Is this your new system Stormin? Didnt decide to take the plunge into futures yet? Come over! we've got volume over here


----------



## Stormin_Norman (24 March 2009)

Naked shorts said:


> Am I the only one who has no idea what this is about?
> Who Franklin?
> 
> Is this your new system Stormin? Didnt decide to take the plunge into futures yet? Come over! we've got volume over here




franklin's a what, not a who. named after the franklin river which wasnt dammed and allowed to flow (trend).

ill be into futures when i can get some historical data, got any for me?

i have another system which is a hodgepodge of indicators which seems to be going ok in initial forward testing too - it can be historically tested on mt4 as i looks across markets to view the USD strength/weakness. im hoping to have a go of that on futures too.

but get me some data


----------



## Naked shorts (24 March 2009)

Stormin_Norman said:


> franklin's a what, not a who. named after the franklin river which wasnt dammed and allowed to flow (trend).
> 
> ill be into futures when i can get some historical data, got any for me?
> 
> ...




You can get it direct from the CME (as used by most quantitative traders).
http://www.cmegroup.com/market-data/datamine-historical-data/datamine.html
It will cost you about $2000 for 10 years of Euro-Usd futures data.


----------



## BentRod (25 March 2009)

> we've got volume over here




Where you getting your figures from??:


@Norm..So these are backtest or real results??

Good to see you moving away from the martingale stuff and getting all natural.


----------



## nulla nulla (25 March 2009)

Is Bunyip still going or has it retired to the billabong?


----------



## pilbara (25 March 2009)

not sure I understand the graphs, like the EUR/USD on 5min, does it mean it did 40 trades, in some period of time, to take $1000 to $2600 (expectancy = $40 per trade).  I guess the drawdowns are when the long-term trend changes.


----------



## pj2105 (25 March 2009)

hmmm..strange.


----------



## Stormin_Norman (25 March 2009)

nulla nulla said:


> Is Bunyip still going or has it retired to the billabong?




there's a tread entitled 'Oh Sh*t' which shows the effects of the nasty fed printing money last week.

account 1: has gone from 7300 to 7600 this week.

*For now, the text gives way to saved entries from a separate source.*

-- ==== Sys2Proof/Machine/Launch.lean ====
section
/-! DEFINITION. Launch queues, launch records, code objects and completion words (16_scheduling_faults.md R248-R258, R278; 01_machine.md R28-R33;
03_instruction_words.md R72, R73; 13_consistency.md R239; 24_determinism.md R375-R377). -/

namespace Sys2Proof.Machine

/-! ### What a command processor reads and writes -/

/-- Key under which a die holds the region file that its command processor uses for a queue. -/
def cpKey (q : Nat) : Nat := 65536 + q

/-- The die whose command processor serves a set of dies: the lowest. -/
def cpDie (dies : Nat) : Nat := ((List.range Config.dies).find? (fun d => dies.testBit d)).getD 0

/-- A physical byte cannot be read or written: an extent that is gone, poison. -/
def byteGone (s : State) (pa : Nat) : Bool := extentGone s pa || poisonIn s pa 1

/-- Outcome of an access by a command processor. -/
inductive Cp (α : Type) where
  | ok (s : State) (v : α)
  | bad (kind : FailKind)
  | busy

/-- Why a translation of a command processor failed (R250, R281). -/
def xlatFail : EngX → FailKind
  | .bad 3 _ => .permission
  | _ => .translation

/-- Bytes as a command processor reads them: of the device's memory as coherence shows them, of host memory as it stands (R239). -/
def cpBytes (s : State) (pa n : Nat) : List Byte := if backed s pa then viewBytes s pa n else memRead s pa n

/-- Bytes as a command processor writes them; none while a line is busy. -/
def cpStore (s : State) (die pa : Nat) (bs : List Byte) : Option State :=
  if backed s pa then agentWrite s die pa bs else some (memWrite s pa bs)

/-- n bytes of a context; reads show every write performed (R250). -/
def cpRead (s : State) (die key va n : Nat) : Cp (List Byte) :=
  (pieces64 va n).foldl (fun o p => match o with
    | .ok s bs => (match cpXlat s die key (p.1 % 2 ^ 64) accR with
      | .ok s e =>
        let pa := e.ppage + (p.1 % 2 ^ 64 - e.vpage)
        if byteGone s pa then .bad .uncorrectable else .ok s (bs ++ cpBytes s pa p.2)
      | .busy => .busy
      | x => .bad (xlatFail x))
    | o => o) (.ok s [])

/-- Bytes written to a context; an append page cannot be written so. -/
def cpWrite (s : State) (die key va : Nat) (bs : List Byte) : Cp Unit :=
  (pieces64 va bs.length).foldl (fun o p => match o with
    | .ok s _ => (match cpXlat s die key (p.1 % 2 ^ 64) accW with
      | .ok s e =>
        let pa := e.ppage + (p.1 % 2 ^ 64 - e.vpage)
        if byteGone s pa then .bad .uncorrectable
        else if e.mclass = 1 then .bad .permission
        else match cpStore s die pa ((bs.drop (p.1 - va)).take p.2) with
          | some s => .ok s ()
          | none => .busy
      | .busy => .busy
      | x => .bad (xlatFail x))
    | o => o) (.ok s ())

/-- The 16 entries of a region attribute file; a file in no memory has none (R278). -/
def rafFile (s : State) (pa : Nat) : List (BitVec 128) :=
  if !backed s pa || !backed s (pa + 255) || byteGone s pa || byteGone s (pa + 255) then []
  else (List.range 16).map (fun i => BitVec.ofNat 128 (viewNat s (pa + 16 * i) 16))

/-- A queue's command processor holds the context's file as memory has it. -/
def cpContext (s : State) (q : Nat) : State :=
  let k := s.queueAt q
  s.modDie (cpDie k.dies.toNat) (fun d => { d with rafs := kPut (cpKey q) (rafFile s k.raf.toNat) d.rafs })

/-! ### Queue registers (R248-R250, R388) -/

/-- IDLE (R249). -/
def queueIdle (k : Queue) : Bool := !k.en && k.running.isNone && k.children = []

/-- The queue halts with ERR (R250). -/
def haltQueue (s : State) (q : Nat) : State := s.setQueue q { s.queueAt q with halt := true, err := true }

/-- A structure of the queue's context failed: the queue halts, and a die's error log says where and why (R250). -/
def failQueue (s : State) (q va : Nat) (k : FailKind) : State :=
  logAt (haltQueue s q) (cpDie (s.queueAt q).dies.toNat) (.queueFail q va k)

/-- The checks of an enable (R249). -/
def enableOk (k : Queue) : Bool :=
  k.dies != 0 && 4 ≤ k.size.toNat && k.size.toNat ≤ 16 && k.base.toNat % 64 = 0 && k.raf.toNat % 256 = 0 && k.comp.toNat % 4096 = 0

/-- A write of QCTL (R249, R388). -/
def writeQctl (s : State) (q : Nat) (v : Word) : State :=
  let k := s.queueAt q
  let dies : Byte := v.extractLsb' 8 8
  let err := k.err && !v.getLsbD 2
  if v.getLsbD 0 then
    if s.plat.bootPhase < 6 then s.setQueue q { k with dies := dies, err := true }
    else if k.en then s.setQueue q { k with dies := dies, err := err }
    else if !queueIdle k then s
    else
      let k := { k with dies := dies, err := err, en := true, halt := false, head := 0, tail := 0, startableAt := none }
      s.setQueue q (if enableOk k then k else { k with halt := true, err := true })
  else s.setQueue q { k with dies := dies, err := err, en := false, startableAt := if k.children = [] then none else k.startableAt }

/-- QUEUE_ENABLE: a QCTL write that sets EN (R249). -/
def execQueueEnable (s : State) : Out := .next (writeQctl s s.ev.x (s.ev.w ||| 1))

account 2: has gone from 6000 to 6600 this week - which is a recovery from the drawdown it received.

i have rewritten some of the code to (hopefully) deal with such a dramatic market movement in the future.



BentRod said:


> Where you getting your figures from??:
> 
> 
> @Norm..So these are backtest or real results??
> ...




backtest results, its just the first step in the long process to getting to a live account. but promising nonetheless. especially the drawdowns, which are very low.

only want one bunjip, a whole gang of them would be dangerous, theyd cause mayhem and much nashing of teeth!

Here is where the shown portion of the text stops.